Python Testing Tools

Core Testing Framework

• pytest: Primary testing framework
  • Use fixtures for test setup
  • Use parametrize for testing multiple cases
  • Use markers for test categorization

Required Testing Libraries

# requirements-test.txt
pytest>=7.0.0
pytest-cov>=4.0.0      # Coverage reporting
pytest-asyncio>=0.20.0  # Async test support
pytest-mock>=3.10.0     # Mocking utilities
freezegun>=1.2.0        # Time mocking
factory-boy>=3.2.0      # Test data factories
responses>=0.22.0       # HTTP response mocking

Test Fixtures

# Example fixture structure
@pytest.fixture
def auth_client():
    """Returns authenticated test client."""

@pytest.fixture
def test_user():
    """Returns test user with domain."""

@pytest.fixture
def registered_client():
    """Returns pre-registered OAuth client."""

Writing Tests

Test Structure (AAA Pattern)

def test_authorization_code_exchange():
    # Arrange - Set up test data and conditions
    code = generate_auth_code()
    client = create_test_client()

    # Act - Execute the behavior being tested
    token = exchange_code_for_token(code, client)

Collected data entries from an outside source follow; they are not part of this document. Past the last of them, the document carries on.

/-! ### Switch elements, memory tiles and rings (R97, R98, R233) -/

/-- Failed fields of one word of an element. -/
def fieldErr (ep idx wt : Nat) (w : W64) (b : Bool) (lo width st : Nat) : List CfgErr :=
  if b then [{ ep := ep, idx := idx, wt := wt, lo := lo, width := width, val := fld w (lo + width - 1) lo, st := st }] else []
/-- A switch-element word's failed fields. -/
def swErrs (ep : Nat) (w : W64) : List CfgErr :=
  let e := fieldErr ep 0xFF 6 w
  e (w.getLsbD 63 && fld w 60 58 == 0) 58 3 stRange
    ++ e (fld w 57 0 != 0) 0 58 stReserved
/-- The bytes of a ring: first byte and length. -/
def ringRange (w : W64) : Nat × Nat := (64 * fld w 50 37, (fld w 62 57 + 1) * (64 * (fld w 56 51 + 1)))
/-- A memory tile's failed fields: its role word and its ring words. -/
def mtErrs (m : Nat × W64 × List W64) : List CfgErr :=
  let (ep, w, rs) := m
  let e := fieldErr ep 0xFF 7 w
  let v := w.getLsbD 63
  let fifo := fld w 62 61 == 1
  e (fld w 62 61 == 3) 61 2 stReserved
    ++ e (fld w 58 40 != 0) 40 19 stReserved
    ++ e (fld w 23 0 != 0) 0 24 stReserved
    ++ e (!fifo && w.getLsbD 60) 60 1 stRange
    ++ e (!fifo && w.getLsbD 59) 59 1 stRange
    ++ e (!fifo && fld w 39 32 != 0) 32 8 stRange
    ++ e (fifo && decide (256 < fld w 31 24 + fld w 39 32 + 1)) 24 8 stRange
    ++ rs.zipIdx.flatMap fun (x, n) =>
      let r := fieldErr ep n 10 x
      let on := x.getLsbD 63
      let (a, l) := ringRange x
      r (fld x 36 0 != 0) 0 37 stReserved
        ++ r (on && !(v && fld w 62 61 == 0)) 63 1 stRange
        ++ r (on && fld x 62 57 == 0) 57 6 stRange
        ++ r (on && decide (2 ^ 20 < a + l)) 37 14 stRange
        ++ r (on && (rs.take n).any fun y => y.getLsbD 63 && meets a l (ringRange y).1 (ringRange y).2) 37 14 stRange

/-! ### Walkers and block-transfer channels (R243, R253, R267) -/

/-- A walker's failed fields. -/
def walkerErrs (a : Nat × List W64) : List CfgErr :=
  let w := fun i => a.2.getD i 0
  let e := fun (b : Bool) (i lo width st : Nat) => fieldErr a.1 i 8 (w i) b lo width st
  let v := (w 0).getLsbD 63
  let lv := fld (w 0) 58 56
  e (fld (w 0) 61 59 == 7) 0 59 3 stRange
    ++ e (decide (5 ≤ lv)) 0 56 3 stRange
    ++ e (decide (lv < 4) && fld (w 0) 55 (44 + 3 * lv) != 0) 0 (44 + 3 * lv) (12 - 3 * lv) stRange
    ++ e (fld (w 0) 31 0 != 0) 0 0 32 stReserved
    ++ e (fld (w 1) 63 48 != 0) 1 48 16 stReserved
    ++ e (fld (w 2) 63 48 != 0) 2 48 16 stReserved
    ++ e (fld (w 2) 11 0 != 0) 2 0 12 stRange
    ++ e (fld (w 3) 63 36 != 0) 3 36 28 stReserved
    ++ e ((v && fld (w 3) 35 0 == 0) || decide (2 ^ 48 < fld (w 2) 47 0 + 4096 * fld (w 3) 35 0)) 3 0 36 stRange
    ++ (List.range 5).flatMap fun k =>
      e (decide (k ≤ lv) && fld (w (4 + k)) 63 56 != 0) (4 + k) 56 8 stReserved
        ++ e (decide (lv < k) && w (4 + k) != 0) (4 + k) 0 64 stRange
/-- HCH of a walker (R243). -/
def wkHch (w : List W64) : Nat := fld (w.getD 0 0) 39 36
/-- HOLD of a walker. -/
def wkHold (w : List W64) : Bool := (w.getD 0 0).getLsbD 40
/-- The window of a walker: first byte and length (R253). -/
def wkWindow (w : List W64) : Nat × Nat := (fld (w.getD 2 0) 47 0, 4096 * fld (w.getD 3 0) 35 0)
/-- Breaches of R253. -/
def ownerErrs (img : Image) : List CfgErr :=
  let l := img.agts.filter fun a => (a.2.getD 0 0).getLsbD 63
  let e := fun (b : Bool) (a : Nat × List W64) (i lo width : Nat) => fieldErr a.1 i 8 (a.2.getD i 0) b lo width stOwner
  l.zipIdx.flatMap (fun (a, n) =>
    let h := wkHch a.2
    e ((l.take n).any fun b => meets (wkWindow a.2).1 (wkWindow a.2).2 (wkWindow b.2).1 (wkWindow b.2).2 && !(h != 0 && h == wkHch b.2)) a 2 0 48
      ++ e ((l.take n).any fun b => h != 0 && h == wkHch b.2 && wkWindow a.2 != wkWindow b.2) a 2 0 48
      ++ e (h != 0 && !((l.take n).any fun b => wkHch b.2 == h) && (l.filter fun b => wkHch b.2 == h && wkHold b.2).length != 1) a 0 40 1
      ++ e (h == 0 && !wkHold a.2) a 0 40 1)
    ++ img.chs.flatMap fun c =>
      let p := fld c.hdr 18 0
      if isSource p || epEk p != 2 || epPort p != 4 then []
      else
        let ok := (soleCons c).any fun q => epEk q == 2 && epPort q == 5 && q / 16 != p / 16
          && (match agtEnt img p, agtEnt img q with
              | some x, some y => wkHch x != 0 && wkHch x == wkHch y
              | _, _ => false)
        if ok then [] else [{ ep := p, wt := 3, lo := 0, width := 19, val := p, st := stOwner }]
/-- The block-transfer channels of an image in use: table entry's endpoint, channel, words, in table order. -/
def bteList (img : Image) : List (Nat × Nat × W64 × W64) :=
  img.btes.flatMap fun b => (b.2.zipIdx.filter fun w => w.1.1.getLsbD 63).map fun w => (b.1, w.2, w.1)
/-- The failed fields of a BTE's channel words. -/
def bteErrs (b : Nat × List (W64 × W64)) : List CfgErr :=
  b.2.zipIdx.flatMap fun (w, n) =>
    let e := fun (i : Nat) => fieldErr b.1 (2 * n + i) 11 (if i = 0 then w.1 else w.2)
    let v := w.1.getLsbD 63
    e 0 (v && (decide (fld w.1 61 58 < 1) || decide (12 < fld w.1 61 58))) 58 4 stRange
      ++ e 0 (fld w.1 4 0 != 0) 0 5 stRange
      ++ e 1 (fld w.2 63 48 != 0) 48 16 stReserved
      ++ e 1 (fld w.2 2 0 != 0) 0 3 stRange
/-- Holders of block-transfer channels outside the partition (R267, R410): channel j takes HOLDER + 1 + j. -/
def bteHolderErrs (p : Part) (holder : Nat) (img : Image) : List CfgErr :=
  ((bteList img).zipIdx.filter fun x => !partHolder p (holder + 1 + x.2)).map fun (b, j) =>
    { ep := b.1, idx := 2 * b.2.1, wt := 11, lo := 48, width := 10, val := holder + 1 + j, st := stBounds }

    # Assert - Verify the outcome
    assert token.is_valid()
    assert token.client_id == client.id

Mocking Guidelines

• Mock external services (HTTP calls, databases in unit tests)
• Don't mock what you're testing
• Prefer dependency injection over patching

Testing IndieAuth Compliance

Special test suite for W3C specification compliance:

class TestIndieAuthCompliance:
    """Tests that verify W3C IndieAuth specification compliance."""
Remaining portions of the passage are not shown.